Personal information
- Full name: Matheus Paulo de Santana
- Nationality: Brazil
- Born: 2 April 1996 (age 30) Rio de Janeiro, Rio de Janeiro, Brazil
- Height: 1.91 m (6 ft 3 in)
- Weight: 91 kg (201 lb)

Sport
- Sport: Swimming
- Strokes: Freestyle
- Club: DC Trident UNISANTA

Medal record
Men's swimming
Representing Brazil
World Championships (SC)
| Bronze medal – third place | 2018 Hangzhou | 4×100 m freestyle |
| Bronze medal – third place | 2018 Hangzhou | 4×50 m medley |
Pan American Games
| Gold medal – first place | 2015 Toronto | 4×100 m freestyle |
South American Games
| Gold medal – first place | 2014 Santiago | 100 m freestyle |
| Gold medal – first place | 2014 Santiago | 4×100 m freestyle |
| Gold medal – first place | 2014 Santiago | 4×100 m medley |
Youth Olympic Games
| Gold medal – first place | 2014 Nanjing | 100 m freestyle |
| Silver medal – second place | 2014 Nanjing | 50 m freestyle |
| Silver medal – second place | 2014 Nanjing | 4×100 m mixed freestyle |

= Matheus Santana =

Brazilian swimmer (born 1996)

Matheus Paulo de Santana (born 2 April 1996 in Rio de Janeiro, Brazil) is a Brazilian swimmer. He will represent DC Trident at the International Swimming League during the 2020 season.

==International career==

Santana started competing in national championships in 2008. His first national title came in the Youth I category, in November 2011. Santana swam for the Brazilian team in Multinations, at Corfu, Greece, in 2012. At the 2013 Youth South American Championships in Chile, he won the 100-metre freestyle and finished third in the 50-metre freestyle.

===2013–16===

Santana was classified to the 2013 FINA World Junior Swimming Championships in Dubai, but was cut because of diabetes.

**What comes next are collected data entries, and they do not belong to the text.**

/-- UPDSTAGE (R470): an image is staged, and the standby, which gives up the one that it holds, begins to boot it; or it is refused. -/
def execUpdstage (win : Nat) (img : ImageInfo) (s : State) : Result :=
  if s.cmd.update.isSome ∨ !img.signed ∨ !s.sec.accepts img.sv ∨ 64 < img.sv ∨ win = 0 ∨ 86400 < win then .next s
  else
    let u : Update := { state := .boot, img := img, win := win, staged := s.elapsed, run := 0, owing := 0, tries := 0, since := s.elapsed }
    .next ((({ s with cmd := { s.cmd with update := some u } } : State).setStandby none).extend4 [0, img.digest])

/-- May a staged update be withdrawn: it is not in QUIESCE (Table 17-10)? -/
def Update.loose (u : Update) : Bool := u.state == .boot || u.state == .ready

/-- UPDWDR (R470). -/
def execUpdwdr (s : State) : Result :=
  match s.cmd.update with
  | some u => .next (if u.loose then s.withdrawUpdate u else s)
  | none => .next s

/-- UPDWIN_EXPIRY (R470): the window has passed. -/
def execUpdwinExpiry (s : State) : Result :=
  match s.cmd.update with
  | some u => .next (if u.loose = true ∧ u.staged + u.win * 1000000000 ≤ s.elapsed then s.withdrawUpdate u else s)
  | none => .next s

def State.setUpdate (s : State) (u : Update) : State := { s with cmd := { s.cmd with update := some u } }

/-- Activation (R470): READY to QUIESCE. -/
def State.activate (s : State) (u : Update) : State := (s.setUpdate { u with state := .quiesce, owing := 0, since := s.elapsed }).extend4 [1, u.img.digest]

/-- May an image import the state table (R455)?  With no complex running, there is none. -/
def State.tableFits (s : State) (img : ImageInfo) : Bool := match s.cmd.table with
  | some t => t.major == img.major && decide (t.minor ≤ img.minor)
  | none => true

/-- IMAGE_BOOT (R455, R456, R471): the standby has verified and booted the image, or not. -/
def execImageBoot (ok : Bool) (s : State) : Result :=
  match s.cmd.update with
  | none => .next s
  | some u =>
    if u.state ≠ .boot then .next s
    else
      if !ok || !s.tableFits u.img then .next (s.withdrawUpdate u).updateNotices
      else
        let run := s.runMask
        let s := s.setStandby (some u.img)
        let u := { u with state := .ready, run := run, owing := run, since := s.elapsed }
        .next (if run = 0 then s.activate u else s.setUpdate u)

/-- UPDATE_ACK (R470): the last one that is owed activates the update.  After a debug unlock none can arrive (R482). -/
def execUpdateAck (sess digest : Nat) (s : State) : Result :=
  match s.session sess, s.cmd.update with
  | some x, some u =>
    if s.sec.debug = true ∨ (s.sessionPart x).isNone = true ∨ u.state ≠ .ready ∨ digest ≠ u.img.digest ∨ u.tries ≠ 0 ∨ hasBit u.owing x.part = false ∨ u.staged + u.win * 1000000000 ≤ s.elapsed then .next (s.reply .error [])
    else
      let u := { u with owing := u.owing - 2 ^ x.part }
      .next ((if u.owing = 0 then s.activate u else s.setUpdate u).reply .updateAck [])
  | _, _ => .next (s.reply .error [])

At the 2014 South American Games in Santiago, Chile, Santana won three gold medals in the 100-metre freestyle, 4 × 100-metre freestyle and 4 × 100-metre medley, breaking the competition record in all of them.

At the 2014 Maria Lenk Trophy in São Paulo, Santana broke the Junior world record twice in the 100-metre freestyle, with a time of 48.85 in the heats and 48.61 in the final. He qualified for the 2014 Pan Pacific Swimming Championships, but decided not to participate in this tournament due to the 2014 Summer Youth Olympics.

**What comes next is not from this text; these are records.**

-- ==== Sys2Proof/Machine/Schedule.lean ====
section
/-! DEFINITION. What one step does: the entries of the agenda, the model's own order where the agenda is empty, and a program
placed where the next step fetches (assumptions 2 and 31). -/

namespace Sys2Proof.Machine

/-- Is this a machine event of the opcode table, which happens without being fetched?  An encoded instruction and a word that
decode refuses are only ever run by an issue. -/
def isEvent (i : Instr) : Bool := (costOf i).isNone && (match i with
  | .unusedEncoding _ => false
  | _ => true)

/-- An uncorrectable soft error strikes (R189, R272, R349, R376). -/
def State.strike (s : State) : SoftError → State
  | .reg core slot tid n => s.modWarp core slot (fun w => { w with bad := (256 * tid + n) :: w.bad.filter (· != 256 * tid + n) })
  | .scratch core word => s.modCore core (fun k => { k with scrBad := word :: k.scrBad.filter (· != word) })
  | .latch core slot tid k => s.modWarp core slot (fun w =>
      if (mget? w.latches (4 * tid + k)).isSome then { w with latchBad := (4 * tid + k) :: w.latchBad.filter (· != 4 * tid + k) } else w)
  | .priv core slot lane n => s.modHelper core slot lane (fun h => { h with bad := n :: h.bad.filter (· != n) })
  | .line core n => s.modCore core (fun k => { k with l1 := modAt k.l1 n (fun (l : L1Line) => { l with bad := true }) })
  | .buffer core n => s.modCore core (fun k => { k with wcb := modAt k.wcb n (fun (e : WcbEntry) => { e with bad := true }) })
  | .element core key => s.modCore core (fun k => { k with accBad := key :: k.accBad.filter (· != key) })
  | .weight name ver tidx key => { s with weights := s.weights.map (fun (x : StoredVersion) =>
      if x.v.name = name ∧ x.v.ver = ver then { x with bad := (tidx, key) :: x.bad.filter (· != (tidx, key)) } else x) }

/-! ### Failed links -/

/-- Change a die-to-stack link (R462). -/
def State.modLink (s : State) (link : Nat) (f : Link → Link) : State :=
  if 24 ≤ link then s
  else s.modSec (fun x => { x with links := mset x.links link (f (mgetD x.links link { session := 0, fails := 0, failed := false })) })

/-- Has a link failed (R462)?  Which lines cross it is open: the manual places no line in a stack (assumption 91). -/
def State.linkDown (s : State) : Bool := s.sec.links.any (fun e => e.2.failed)

/-- A load or an atomic over a failed link ends with an error (R462, R272): its warp takes the record, the values that it returns are free, and
an atomic performs nothing. -/
def State.linkLoad (s : State) (core slot n : Nat) : State :=
  match ((s.core core).loadsPending.filter (fun l => l.slot == slot))[n]? with
  | none => s
  | some l =>
    if !s.linkDown || (l.accs.isEmpty && l.hbm.isEmpty) || l.accs.any (fun a => a.space != .hbm) then s
    else
      let ext := match l.kind with
        | .load ext => ext
        | _ => .none
      let read := l.writes.zipIdx.map (fun e => if l.hbm.contains (e.1.1, e.1.2.1) then (e.1.1, e.1.2.1, bytesWord (s.freeBytes (4 * e.2) 4)) else e.1)
      let ws := l.accs.zipIdx.flatMap (fun e => fillDests e.1.dests (loadWords ext (s.freeBytes (4 * read.length + 256 * e.2) e.1.n)))
      let s := { s with fresh := s.fresh + 4 * read.length + 256 * l.accs.length }.modCore core (fun k =>
        { k with loadsPending := dropFirst (fun x => x.cid == l.cid && x.slot == slot && x == l) k.loadsPending })
      ((s.eccRecord core slot ((l.accs.head?.map (fun a => a.addr)).getD 0)).fillRegs core slot l.who (read ++ ws)).partDone core slot l.who .loads l.cid

/-- An entry that drains over a failed link is in error (R462, R272). -/
def State.linkDrain (s : State) (core n : Nat) : State :=
  if s.linkDown then s.modCore core (fun k => { k with drains := modAt k.drains n (fun e => if e.space = .hbm then { e with bad := true } else e) }) else s

/-- A pending RED over a failed link is not performed, and completes in error (R462). -/
def State.linkRed (s : State) (core n : Nat) : State :=
  match (s.core core).storesPending[n]? with
  | none => s
  | some p => match p.work with
    | .red _ accs =>
      if !s.linkDown || accs.any (fun a => a.space != .hbm) then s
      else (s.eccRecord core p.slot ((accs.head?.map (fun a => a.addr)).getD 0)).storeDone core p
    | _ => s

/-- A copy's source or destination in HBM. -/
def Move.overLink (m : Move) : Bool := (match m.src with
  | .mem .hbm _ _ => true
  | _ => false) || (match m.dst with
  | .mem .hbm _ _ => true
  | _ => false)

/-- What a copy command moves to or from HBM over a failed link is free (R462): its sources are replaced by free bytes. -/
def State.failWork (s : State) : CopyWork → CopyWork
  | .box moves => .box (moves.zipIdx.map (fun m => if m.1.overLink then { m.1 with src := .fixed (s.freeBytes (copyWriteNo + 64 * m.2) m.1.n) } else m.1))
  | .multicast moves targets =>
    .multicast (moves.zipIdx.map (fun m => if m.1.overLink then { m.1 with src := .fixed (s.freeBytes (copyWriteNo + 64 * m.2) m.1.n) } else m.1)) targets
  | .planes e q groups => .planes e q (groups.zipIdx.map (fun g => { g.1 with codes := g.1.codes.zipIdx.map (fun x => match x.1.1 with
      | .mem .hbm _ _ => (.fixed (s.freeBytes (copyWriteNo + 64 * (32 * g.2 + x.2)) 8), x.1.2)
      | _ => x.1) }))

/-- A copy command whose requests go over a failed link (R462): its warp takes the record, and the command lands with free data. -/
def State.linkCopy (s : State) (core n : Nat) : State :=
  match (s.core core).copyQ[n]? with
  | none => s
  | some q =>
    let w := s.failWork q.work
    if !s.linkDown || w == q.work then s
    else (({ s with fresh := s.fresh + 2 * copyWriteNo } : State).modCore core (fun k => { k with copyQ := modAt k.copyQ n (fun q => { q with work := w }) })).eccRecord
      core q.slot 0

/-- A weight stream over a failed link (R462): its warp takes the record, and its words are free. -/
def State.linkStream (s : State) (core n : Nat) : State :=
  match (s.core core).streamQ[n]? with
  | none => s
  | some q =>
    if !s.linkDown || !streamReady (s.core core).streamQ n q || !q.guardVal then s
    else match (s.version q.name q.ver).bind (fun v => v.v.tensors[q.tidx]?) with
      | none => s
      | some t =>
        let words := (q.planeMoves t).map Prod.fst ++ (q.scaleMoves t).map Prod.fst
        let s := (s.modCore core (fun k => words.zipIdx.foldl (fun k e => k.setWord e.1 (bytesWord (s.freeBytes (4 * e.2) 4))) k)).eccRecord core q.slot 0
        ({ s with fresh := s.fresh + 4 * words.length } : State).streamDone core q

/-- Times at which something happens by itself: the next multiple of 10 µs, at which calls start and the hub measures (R412, R476, R486, R489),
the ends of the calls that run (R418), and the latest end of a SWITCH (R456). -/
def State.callTimes (s : State) : List Nat := (s.elapsed / 10000 + 1) * 10000 :: s.pol.calls.map (fun c => c.2.ends) ++ (match s.cmd.update with
  | some u => if u.state = .switch then [u.since + 20000] else []
  | none => [])

/-- Time passes, no further than to the next of those times; what is left of it stays on the agenda. -/
def State.passTime (s : State) (ns : Nat) : State :=
  match minOf? (s.callTimes.filter (fun t => decide (s.elapsed < t ∧ t < s.elapsed + ns))) with
  | some t => { (s.timeTo t).catchUp with agenda := .time (s.elapsed + ns - t) :: s.agenda }
  | none => (s.timeTo (s.elapsed + ns)).catchUp

/-- Perform one entry of the agenda; `run` is exec.  A fetch or a page walk over a failed link stops the warp under its record before the
instruction has begun (R462): a resume asks for it again. -/
def State.perform (run : Instr → State → Result) (s : State) : Sched → Result
  | .event i => if isEvent i then run i (match i with
      | .coreCycle core => s.noteWithheld run core
      | _ => s) else .next s
  | .issue core => (s.issueCore run core).getD (.next s)
  | .staged core words => .next { s with stagedPick := mset s.stagedPick core words }
  | .order tids => .next { s with tidOrder := tids }
  | .time ns => .next (s.passTime ns)
  | .place word => .next { s with placePick := some word }
  | .traffic part rd wr => .next ((s.meter part .hbmrd rd).meter part .hbmwr wr)
  | .softError e => .next (s.strike e)
  | .defect core mask => .next { s with defects := mset s.defects core mask }
  | .monitorDrop line => .next (s.fireLine line)
  | .linkPass link => .next (s.modLink link (fun l => { l with fails := 0 }))
  | .linkFail link => .next (s.modLink link (fun l => { l with failed := true }))
  | .linkLoad core slot n => .next (s.linkLoad core slot n)
  | .linkDrain core n => .next (s.linkDrain core n)
  | .linkRed core n => .next (s.linkRed core n)
  | .linkCopy core n => .next (s.linkCopy core n)
  | .linkStream core n => .next (s.linkStream core n)
  | .linkRequest core slot => .next (if s.linkDown then s.eccRecord core slot 0 else s)

/-- A pending event, or where no event changes anything a TICK call that is due, or the rest. -/
def State.pendingOr (s : State) (rest : State → Result) : Result :=
  match s.pending, s.ticksDue with
  | some t, _ => .next t
  | none, some t => .next t
  | none, none => rest s

/-- The model's own order: calls of the policy engines that are due come first; then the core whose turn it is issues; then a pending event
happens; with none left the TICK calls that are due are made; and then the core's cycle ends and the turn moves on, or time passes where no
core is in use. -/
def State.advance (run : Instr → State → Result) (s : State) : Result :=
  match s.urgent with
  | some t => .next t
  | none =>
    match s.turn with
    | none => s.pendingOr (fun s => .next (s.timeTo (s.elapsed + 1)))
    | some (core, after) =>
      match s.issueCore run core with
      | some r => r
      | none => s.pendingOr (fun s => execCoreCycle core { s.noteWithheld run core with cursor := after })

/-- Does time pass by an entry of the agenda?  TICK calls that are due come before (R417). -/
def Sched.passes : Sched → Bool
  | .time _ => true
  | .event (.coreCycle _) => true
  | _ => false

/-- What comes before an entry of the agenda (R412, R417): the calls of the policy engines that are due. -/
def State.before (s : State) (a : Sched) : Option State := match s.urgent with
  | some t => some t
  | none => if a.passes then s.ticksDue else none

/-- One step: the head of the agenda, or the model's own order. -/
def State.stepWith (run : Instr → State → Result) (s : State) : Result :=
  match s.agenda with
  | a :: rest => (match s.before a with
    | some t => .next t
    | none => ({ s with agenda := rest } : State).perform run a)
  | [] => s.advance run

/-! ### A program placed for the next step -/

/-- The page that holds the placed word, and the tables of a context that maps it: three tables, the last with a leaf of 1 GiB over
the first GiB of HBM, readable, writable and fetchable under key 1 (Table 10-2). -/
def placedCode : Nat := 0x10000
def placedRoot : Nat := 0x1000
def placedTable (next : Nat) : List Byte := leBytes 8 (next + 1)
def placedLeaf : List Byte := leBytes 8 (1 + 2 ^ 5 + 2 ^ 6 + 2 ^ 7 + 2 ^ 8 + 4 * 2 ^ 9 + 2 ^ 54)

/-- The partition, the context, the grid and the workgroup of a placed program: partition 0 with plot 0 and the first granule,
context 0, grid 0 of one workgroup of one warp of 64 threads with file size 64. -/
def placedPart : Partition :=
  { Partition.created 0 with plots := 1, granules := 1, pmemmax := 0, carvok := 31 }

def placedCtx : Context :=
  { part := 0, priv := true, prot := false, key := 1, root := placedRoot, trapbase := 0, plim := 65520, carve := 1, saveBase := 0, savePages := 0,
    saveCtr := 0, lease := none, leaseRefused := false, mbxIdx := 0, psIdx := 0, psSel := 0, tlbPend := [] }

def placedGrid : Grid :=
  { ctx := 0, code := placedCode, codeSize := 4, stations := [], fileSize := 64, warps := 1, scratch := 0, fuse := 0, pmem := 0, nwg := 1, pbase := 0,
    data := 0, fmt := Strand.idle.fmt, init := [], wepoch := 0, qnum := 0, tagw := 0, ptag := 0, conf := 1, prio := 3, waiting := [0], left := 1,
    since := 0, launcher := .packet none, heldPart := false }

/-- A machine whose core 0 is about to fetch at `placedCode`: the placed partition, context and grid, the workgroup resident on core 0
in warp slot 0, and an agenda that lets core 0 issue. -/
def State.placed (s : State) (word : List Byte) : State :=
  let s : State := { s with
    parts := mset s.parts 0 placedPart, ctxs := mset s.ctxs 0 placedCtx, grids := mset s.grids 0 placedGrid, gridSeq := Nat.max 1 s.gridSeq,
    cores := mset s.cores 0 Core.initial, agenda := [.issue 0], cursor := 0,
    sec := { s.sec with keys := mset s.sec.keys 1 { state := .ord, part := 0, secret := 0, sess := 0, since := 0 } } }
  let s := (((s.hbmWrite 1 placedRoot (placedTable 0x2000)).hbmWrite 1 0x2000 (placedTable 0x3000)).hbmWrite 1 0x3000 placedLeaf).hbmWrite 1 placedCode word
  s.placeWg 0 0 0 placedGrid { slots := [(0, 0)], base := 0 } 0

end Sys2Proof.Machine
end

At the Brazilian Junior and Senior Swimming Championships in May 2014, he broke the Junior world record in the 100-metre freestyle again, with a time of 48.35, the sixth best time in the world in 2014 in the event.

At the 2014 Summer Youth Olympics in Nanjing, he won a silver medal in the Mixed 4 × 100m freestyle relay. In the 50 metre freestyle, he won a silver medal with a time of 22.43, far from his best time. In the 100 metre freestyle, Santana won the gold and broke for the Junior world record for the fourth time, with a time of 48.25, the fifth fastest time in the world in 2014.

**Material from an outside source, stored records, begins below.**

-- ==== Sys2Proof/Machine/Step.lean ====
section
/-! DEFINITION. One step of the machine, and a word placed where the next step fetches. -/

namespace Sys2Proof.Machine

/-- One step: what the agenda names, or the model's own order, with exec as the meaning of every instruction. -/
def step (s : State) : Host.Outcome State Fault Refusal := s.stepWith exec

/-- The state with a program of one word placed for the very next step (assumption 31).  Every Cheos instruction is one word. -/
def State.withFetchWord (s : State) (_nbits w : Nat) : State := s.placed (leBytes 4 w)

end Sys2Proof.Machine
end

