/-- A store stands in the buffer: each byte of each unit's target that no unit of a higher thread covers is held by an unacknowledged
entry of the core (R114, R122). -/
def StoreBuffered (m : MemSpec) (s t : State) (c : Iss) (n : Nat) (tg : Nat → Target) (data : Nat → List Byte) : Prop :=
  ∀ x ∈ m.units s c, ∀ i b, (data x.1)[i]? = some b → i < n → (tg x.1).space ≠ .scratch →
    (∀ y ∈ m.units s c, x.1 < y.1 → ¬ (tg y.1).covers n (tg x.1).space (tg x.1).bufKey ((tg x.1).pa + i)) →
    ∃ e ∈ t.unacked c.core, e.space = (tg x.1).space ∧ e.key = (tg x.1).bufKey ∧ e.line = ((tg x.1).pa + i) / 128 ∧
      mget? e.bytes (((tg x.1).pa + i) % 128) = some b

/-- The operands of a queued command of the lowest active thread are in order, and its guard slots have room (R28, R48, R149, R189). -/
def QueueClear (s : State) (c : Iss) (th : Nat) (ops : List (Opnd × Nat)) (g : Bool) : Prop :=
  c.hel = none ∧ c.tids.head? = some th ∧ c.opsCause [th] ops = none ∧ c.pendingRead (s.pendingLocs c.core c.slot) [th] ops = false ∧
  c.badRead [th] ops = false ∧ c.slotsFull (if g then s.pendingGuards c [th] else []) = false

/-! ### Exceptions -/

/-- The trap base of the issuer's context. -/
def State.trapBase (s : State) (c : Iss) : DWord := match s.ctxOf c.w with
  | some x => x.trapbase
  | none => 0

/-- A split may take its trap at the handler: the warp is not in trap state, and its context has a trap base (R158, R160). -/
def CanTrap (s : State) (c : Iss) (e : Nat) : Prop := c.who = .split e ∧ c.w.trap = none ∧ s.trapBase c ≠ 0

/-- A trap has been taken (R157, R158): the cause and the address of the instruction are saved, the warp is in trap state with its other
splits held, the split goes on at the trap base with its active threads unchanged, latch entries have aged if the instruction issued (R66),
and no register, no other warp and no byte of memory has changed. -/
def TrapTaken (s t : State) (c : Iss) (e : Nat) (cause : Cause) (issued : Bool) : Prop :=
  SameMemory s t ∧ (∀ core slot, core ≠ c.core ∨ slot ≠ c.slot → t.warp? core slot = s.warp? core slot) ∧
  ∃ w', t.warp? c.core c.slot = some w' ∧
    w'.trapcause = BitVec.ofNat 32 cause.code ∧ w'.trappc = c.pc ∧ w'.trap = some { strands := c.w.strandsOf e } ∧
    ({ w' with trapcause := 0, trappc := 0, trap := none, iiu := 0, splits := [], strands := [], latches := [], latchBad := [] } : Warp) =
      { c.w with trapcause := 0, trappc := 0, trap := none, iiu := 0, splits := [], strands := [], latches := [], latchBad := [] } ∧
    w'.strands.length = c.w.strands.length ∧
    (∀ l, l < c.w.strands.length → w'.strand l = { c.w.strand l with pc := if c.lanes.contains l then s.trapBase c else (c.w.strand l).pc }) ∧
    (∀ e', e' ≠ e → mget? w'.splits e' = (mget? c.w.splits e').map (fun x => { x with reserve := none })) ∧
    ∃ sp sp', c.split = some sp ∧ w'.latches = (if issued then (c.w.ageLatches sp).latches else c.w.latches) ∧ mget? w'.splits e = some sp' ∧ sp'.status = .ready ∧ sp'.strands = sp.strands ∧ sp'.reserve = none
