/-! ### The end of threads, and reconvergence -/

/-- A strand at an EXIT of some of its threads that leaves it others (R148): those threads leave its active mask and every mask of its stack,
and it goes on at the next instruction. -/
def ExitGo (c : Iss) (out : List Nat) (l : Nat) (st st' : Strand) : Prop :=
  st'.pc = c.pc + 4 ∧ st'.fmt = st.fmt ∧ st'.guardP = st.guardP ∧ st'.guardInv = st.guardInv ∧
  (∀ k, k < 4 → st'.active.getLsbD k = (st.active.getLsbD k && !out.contains (4 * l + k))) ∧
  st'.stack.length = st.stack.length ∧
  ∀ (j : Nat) (e : StackEntry), st.stack[j]? = some e → ∃ e', st'.stack[j]? = some e' ∧ e'.kind = e.kind ∧ e'.pc = e.pc ∧ e'.fmt = e.fmt ∧
    ∀ k, k < 4 → e'.mask.getLsbD k = (e.mask.getLsbD k && !out.contains (4 * l + k))

end Sys2Proof

/-- R146, R148, R171: EXIT with no executing thread completes as NOP; executing threads leave their strands, which go on with the others; and
where they were the last threads of the warp and nothing of it is outstanding, the warp ends and its slot leaves the workgroup. -/
def Obligations.Exits : Prop := ∀ (s : State) (c : Iss) (g : Bool), s.iss = some c → c.hel = none → c.Live →
  (c.exec g = [] → CompletesWith (.exit g) s c Writes.none (fun _ _ => True)) ∧
  (c.exec g ≠ [] → c.mine (c.exec g) = none →
    ((∀ l ∈ c.lanes, ∃ k, k < 4 ∧ (c.w.strand l).active.getLsbD k = true ∧ (c.exec g).contains (4 * l + k) = false) →
      Transfers (.exit g) s c Writes.none (ExitGo c (c.exec g)) (fun _ => 0) (fun _ => True)) ∧
    (∀ e sp, c.w.splits = [(e, sp)] → c.who = .split e → (∀ l ∈ c.lanes, (c.w.strand l).stack = []) →
      (∀ l ∈ c.lanes, ∀ k, k < 4 → (c.w.strand l).active.getLsbD k = true → (c.exec g).contains (4 * l + k) = true) →
      c.w.loads = 0 → c.w.stores = 0 → c.w.copies = 0 → c.w.tiles = 0 →
      ∃ t, exec (.exit g) s = .next t ∧ SameMemory s t ∧ t.warp? c.core c.slot = none ∧
        (∀ core slot, core ≠ c.core ∨ slot ≠ c.slot → t.warp? core slot = s.warp? core slot) ∧
        ∀ gr, mget? s.wgs c.w.wg = some gr → ∃ gr', mget? t.wgs c.w.wg = some gr' ∧ gr'.slots = gr.slots.filter (fun x => x != c.slot)))

namespace Sys2Proof

/-- A strand at a RECONV whose stack's top has threads (R146): it takes the mask and sr.fmt of the top; a PATH goes on at its own address
and, with threads arriving, leaves this address in the nearest JOIN that has none; a JOIN goes on after its address. -/
def ReconvGo (c : Iss) (_l : Nat) (st st' : Strand) : Prop :=
  ∀ (e : StackEntry) (r : List StackEntry), st.stack = e :: r →
    st'.active = e.mask ∧ st'.fmt = e.fmt ∧ st'.guardP = st.guardP ∧ st'.guardInv = st.guardInv ∧
    (e.kind = .join → st'.stack = r ∧ st'.pc = e.pc.getD c.pc + 4) ∧
    (e.kind = .path → st'.pc = e.pc.getD c.pc ∧ (st.active = 0 → st'.stack = r) ∧
      (st.active ≠ 0 → ∀ (ps : List StackEntry) (j : StackEntry) (rest : List StackEntry), r = ps ++ j :: rest → (∀ x ∈ ps, x.kind = .path) → j.kind = .join →
        st'.stack = ps ++ (match j.pc with
          | none => { j with pc := some c.pc }
          | some _ => j) :: rest))

end Sys2Proof

/-- R146, R147, R171: RECONV pops one entry of every strand's stack; a sole split whose stacks are empty passes; one that must wait for another
is held at it; and a helper takes it as NOP. -/
def Obligations.Reconvergence : Prop := ∀ (s : State) (c : Iss), s.iss = some c → c.Live →
  (c.hel.isSome → CompletesWith .reconv s c Writes.none (fun _ _ => True)) ∧
  (c.hel = none → (∀ l ∈ c.lanes, ∃ e r, (c.w.strand l).stack = e :: r ∧ e.mask ≠ 0) →
    Transfers .reconv s c Writes.none (ReconvGo c) (fun _ => 0) (fun _ => True)) ∧
  (∀ e sp, c.hel = none → c.who = .split e → (∀ l ∈ c.lanes, (c.w.strand l).stack = [] ∧ (c.w.strand l).pc = c.pc) →
    (c.w.splits = [(e, sp)] → CompletesWith .reconv s c Writes.none (fun c' _ => ∃ sp', c'.split = some sp' ∧ sp'.status = .ready)) ∧
    ((∃ e', e' ≠ e ∧ (mget? c.w.splits e').isSome) →
      ∃ t c', exec .reconv s = .next t ∧ t.issFor c.core c.slot c.who c.cost = some c' ∧ SameMemory s t ∧ c'.w.strands = c.w.strands ∧
        (∀ e', e' ≠ e → (mget? c'.w.splits e').map (fun x => { x with reserve := none }) = (mget? c.w.splits e').map (fun x => { x with reserve := none })) ∧
        ∃ sp', c'.split = some sp' ∧ sp'.status = .held))

namespace Sys2Proof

At the 2015 Pan American Games in Toronto, Ontario, Canada, Santana won the gold medal in the 4 × 100-metre freestyle relay (where he broke the Pan American Games record with a time of 3:13.66, along with Marcelo Chierighini, João de Lucca and Bruno Fratus). He also finished 7th in the 100-metre freestyle.

At the 2015 World Aquatics Championships in Kazan, Santana finished 4th in the Men's 4 × 100 metre freestyle relay, again along with Marcelo Chierighini, Bruno Fratus and João de Lucca. César Cielo didn't swim the final - despite participating in the championships, he was feeling shoulder pain this day. In the Men's 100 metre freestyle, he finished 9th with a time of 48.52, almost going to the final. He also finished 6th in the 4 × 100 metre mixed freestyle relay, along with Bruno Fratus, Larissa Oliveira and Daynara de Paula, breaking the South American record with a time of 3:25.58.

===2016 Summer Olympics===

Santana competed at the 2016 Summer Olympics, where he helped the Brazilian Men's 4 × 100 metre freestyle relay to go to the final.

===2017–20===

At the 2018 FINA World Swimming Championships (25 m) in Hangzhou, China, Santana, along with César Cielo, Marcelo Chierighini and Breno Correia, won the bronze medal in the Men's 4 × 100 metre freestyle relay, with a time of 3:05.15, setting a South American record. He won another bronze medal in the Men's 4 × 50 metre medley relay, by participating at heats. He also finished 5th in the Mixed 4 × 50 metre freestyle relay, 17th in the Men's 50 metre butterfly and 26th in the Men's 50 metre freestyle.